Wednesday, March 30, 2005

What's the world coming too!!

Yesterday I wrote a piece about Good Debt and Bad Debt
Today, I'm going to relate an experience of my 20 year old son who is working his way through becoming financially responsible.
He is employed on a salary of just over $40,000.
He has a student loan of just over $17,000 and for some time has wanted a credit card.
He applied to one of Australia's major banks and declared in the application that he already had a loan of $17,000. I suspected this would go against him and they would give him a small limit such as I had received with my first credit card. I thought he would receive an offer for between $500 and $1,000. He rang me this morning to say the bank had approved a credit card for him and the limit was $10,000. This means that right now he has been granted credit for over half of his salary. BUT this credit can be used on consumer spending or spending where there is NO capital to back it up.
From the banks point of view he could become a captive customer, paying a set amount of interest every month, which is good for them but not necessarily good for my son.
Why is it that banks can hand out this sort of credit without ensuring that the customer has the education and knowledge to make sure they don't get into trouble?

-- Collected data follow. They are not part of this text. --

-- ==== Sys2Proof/Tests/Slice0.lean ====
section
/-! SUPPORT. The model's own tests. Expected values are the spec's own: 95_test_vectors.md (cited as V<section>.<row>,
L<n>, S<n>) and the rules named. -/

namespace Sys2Proof.Tests

open Sys2Proof.Machine

/-! Helpers. -/

/-- Registers set in `s`. -/
def sets (l : List (Fin 32 × Word)) (s : State) : State := l.foldl (fun s p => s.setX p.1 p.2) s

/-- Bytes stored in `s` from address `a` upward. -/
def bytesAt (a : Word) (bs : List Byte) (s : State) : State := s.writeBytes a bs

/-- One entry in the label table. -/
def labelled (name : String) (a : Word) (s : State) : State := { s with labels := [(name.toList, a)] }

/-- The one slot of a program that starts at `pc`. -/
def slotAt (pc : Word) (line : String) (s : State) : State :=
  { s with cfg := { s.cfg with textBase := pc }, pc := pc, slots := [tokenize line.toList], phase := .loaded }

/-- The one slot of a program at `TEXT_BASE`. -/
def slot (line : String) (s : State) : State := slotAt 0x00400000#32 line s

/-- The step answers a next state with this property. -/
def nextIs (r : Result) (p : State → Bool) : Bool :=
  match r with
  | .next t => p t
  | .fault _ => false
  | .refused _ => false

/-- The step ends in this fault. -/
def faultIs (r : Result) (f : Fault) : Bool :=
  match r with
  | .next _ => false
  | .fault g => g == f
  | .refused _ => false

/-- The step is refused for this reason. -/
def refusedAs (r : Result) (f : Refusal) : Bool :=
  match r with
  | .next _ => false
  | .fault _ => false
  | .refused g => g == f

/-- The bytes from `a` upward. -/
def bytesFrom (s : State) (a : Word) (n : Nat) : List Byte :=
  (List.range n).map fun k => s.readByte (a + BitVec.ofNat 32 k)

/-- The source lines of a program. -/
def source (lines : List String) : List Char := lines.flatMap fun l => l.toList ++ ['\n']

/-- The load succeeds with this property of the loaded state and the two counts. -/
def loads (lines : List String) (p : State → Nat → Nat → Bool) : Bool :=
  match State.reset.load (source lines) with
  | .loaded s n m => p s n m
  | .error _ _ => false
  | .refused _ => false

/-- The load ends in a load error. -/
def loadFails (lines : List String) : Bool :=
  match State.reset.load (source lines) with
  | .loaded _ _ _ => false
  | .error _ _ => true
  | .refused _ => false

/-- The load is refused for this reason. -/
def loadRefused (lines : List String) (r : LoadRefusal) : Bool :=
  match State.reset.load (source lines) with
  | .loaded _ _ _ => false
  | .error _ _ => false
  | .refused q => q == r

/-- What the decoder reads from a line. -/
def decodesTo (line : String) (i : Instr) : Bool := decode true (tokenize line.toList) == .instr i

It's like handing a set of matches and a pack of little lucifer fire starters to a child and telling them to light a fire in the middle of a forest so they don't freeze to death in the middle of the night. Whilst this is an admirable objective, it can run the risk of starting a bush fire which not only destroys the child but also affects a whole lot of people around them.
We need to educate our children as fast as we can because the opportunities to get 'burnt' with debt are all over the place and will continue to be offered to them.